Fig.1は、フロキシンBとコンゴーレッドを混ぜ合わせた液を濾紙に吸わせてしばらく時間をおいたものです。右端の濃い赤の箇所はコンゴーレッド、ピンクの箇所はフロキシンB、その左側は水といった具合に分離されています。それぞれ分子の大きさが異なっており触媒の中を進むスピードが異なるためこのような現象が起きます。これを「バンドが出た」といいます。この場合、水分子が最も小さくコンゴーレッドの分子が最も大きいといえます。

上記の性質を利用して「DNAの増幅に成功したか」を判定するために使われるのが電気泳動漕(Fig.2)です。
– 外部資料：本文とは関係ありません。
/-! The walker. -/

/-- `WALK` on a present entry: `RES0` is the frame address in the entry, whatever its other bits, and nothing is written
and no frame drawn (rule R151 step 2, rule R152, rule R154). -/
def Obligations.WalkFollowsAPresentEntry : Prop :=
  ∀ s : State, s.Populating → s.arg0.toNat % 4096 = 0 → s.arg0.toNat < 2 ^ 52 → s.arg1.toNat ≤ 511 →
    (∀ k < 8, backed s.cfg (s.arg0.toNat + 8 * s.arg1.toNat + k) = true) →
    (s.mem.read64 (s.arg0.toNat + 8 * s.arg1.toNat)).getLsbD 0 = true →
    exec .walk s = .next { s with res0 := s.mem.read64 (s.arg0.toNat + 8 * s.arg1.toNat) &&& 0x000FFFFFFFFFF000 }

/-- `WALK` on an empty entry, with an aligned frame below 2^52 answered: the frame's 512 entries become 0, then the entry
becomes the frame's initialize word, `ALLOCS` grows by 1 and `RES0` is the frame; every other byte of memory and every
other register is as before (rule R151 steps 3 to 5, rule R152). -/
def Obligations.WalkInstallsATable : Prop :=
  ∀ (s : State) (f : PA) (rest : List AllocAnswer), s.Populating → s.arg0.toNat % 4096 = 0 → s.arg0.toNat < 2 ^ 52 →
    s.arg1.toNat ≤ 511 → s.answers = .frame f :: rest → f.toNat % 4096 = 0 → f.toNat < 2 ^ 52 →
    (∀ k < 8, backed s.cfg (s.arg0.toNat + 8 * s.arg1.toNat + k) = true) →
    (∀ k < 4096, backed s.cfg (f.toNat + k) = true) →
    (s.mem.read64 (s.arg0.toNat + 8 * s.arg1.toNat)).getLsbD 0 = false →
    ∃ m, exec .walk s = .next { s with
        mem := m, res0 := f, allocs := s.allocs + 1, answers := rest, granted := f :: s.granted } ∧
      m.read64 (s.arg0.toNat + 8 * s.arg1.toNat) = f ||| 0x3 ∧
      (∀ k < 512, f.toNat + 8 * k ≠ s.arg0.toNat + 8 * s.arg1.toNat → m.read64 (f.toNat + 8 * k) = 0) ∧
      (∀ a, (a < s.arg0.toNat + 8 * s.arg1.toNat ∨ s.arg0.toNat + 8 * s.arg1.toNat + 8 ≤ a) →
        (a < f.toNat ∨ f.toNat + 4096 ≤ a) → m.byte a = s.mem.byte a)

/-- Where `WALK` faults: `BAD_OPERAND` (code 7) for a bad table, else for a bad index; on an empty entry
`ALLOC_EXHAUSTED` (code 1) with the entry's address when the allocator has no frame, and `ALLOCATOR_CONTRACT` (code 6)
with the frame when it is unaligned or not below 2^52. None of them writes memory, `ALLOCS` or a result (rule R151 step
3, rule R152, rule R220). -/
def Obligations.WalkFaults : Prop :=
  ∀ s : State, s.Populating →
    (s.arg0.toNat % 4096 ≠ 0 ∨ 2 ^ 52 ≤ s.arg0.toNat → exec .walk s = .next (recorded s 7 0x08 s.arg0)) ∧
    (s.arg0.toNat % 4096 = 0 → s.arg0.toNat < 2 ^ 52 → 511 < s.arg1.toNat →
      exec .walk s = .next (recorded s 7 0x08 s.arg1)) ∧
    (∀ rest, s.arg0.toNat % 4096 = 0 → s.arg0.toNat < 2 ^ 52 → s.arg1.toNat ≤ 511 →
      (∀ k < 8, backed s.cfg (s.arg0.toNat + 8 * s.arg1.toNat + k) = true) →
      (s.mem.read64 (s.arg0.toNat + 8 * s.arg1.toNat)).getLsbD 0 = false →
      (s.answers = .exhausted :: rest →
        exec .walk s = .next (recorded { s with answers := rest } 1 0x08 (s.arg0 + 8 * s.arg1))) ∧
      (∀ f, s.answers = .frame f :: rest → f.toNat % 4096 ≠ 0 ∨ 2 ^ 52 ≤ f.toNat →
        exec .walk s = .next (recorded { s with answers := rest, granted := f :: s.granted } 6 0x08 f)))

/-- `WALK` on an empty entry while the allocator has not answered: the command waits with `BUSY` = 1 and nothing else
changed; when the answer arrives and the block goes on, it ends as if the answer had been there at once (rule R153, rule
R229). The premise on `orphan` rules out states that no run reaches: by the invariant a request outlives its command only
once a fault is recorded. -/
def Obligations.WalkWaitsForTheAllocator : Prop :=
  ∀ (s : State) (r : AllocAnswer), s.Populating → s.arg0.toNat % 4096 = 0 → s.arg0.toNat < 2 ^ 52 → s.arg1.toNat ≤ 511 →
    (∀ k < 8, backed s.cfg (s.arg0.toNat + 8 * s.arg1.toNat + k) = true) →
    (s.mem.read64 (s.arg0.toNat + 8 * s.arg1.toNat)).getLsbD 0 = false → s.answers = [] → s.orphan = false →
    ∃ t, exec .walk s = .next t ∧ t.busy = true ∧ t.faulted = false ∧ { t with seq := none } = s ∧
      runOn (answerStep r t) = exec .walk { s with answers := [r] }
漕の中はTAEバッファーという液体で満たされ、中央にゲル(寒天)を沈めてあります。ゲル作成時に5x2x5mm程度の穴を開けておき、そこへPCRでDNA増幅した液体を流し込みます。青い小さな四角が並んでいるのがそれです。漕の中に電流を流し電荷を持つ分子がゲルの中をどのように移動するのかを見るわけです。

DNA増幅した液体にはDNAと反応して蛍光を発する試薬を加えてあります。紫外線を照射するとFig.3のように光って見えます。Fig.4は電流を流した数分後の状態で、スタート時とほぼ同じ面積のまま移動しています。単一のバンドが出たということです。これは増幅したいDNA領域のみが、ねらい通り増幅されていることを意味しています。

まれにバンドが2重に出たりすることもあります(Fig.5)。コンタミなのか、たまたま増幅したいDNA領域とは異なった短い配列が増幅されてしまったのか？　第2のバンドは最終的に消えてしまったので、塩基配列を読みとる行程には影響はないであろうと判断しました。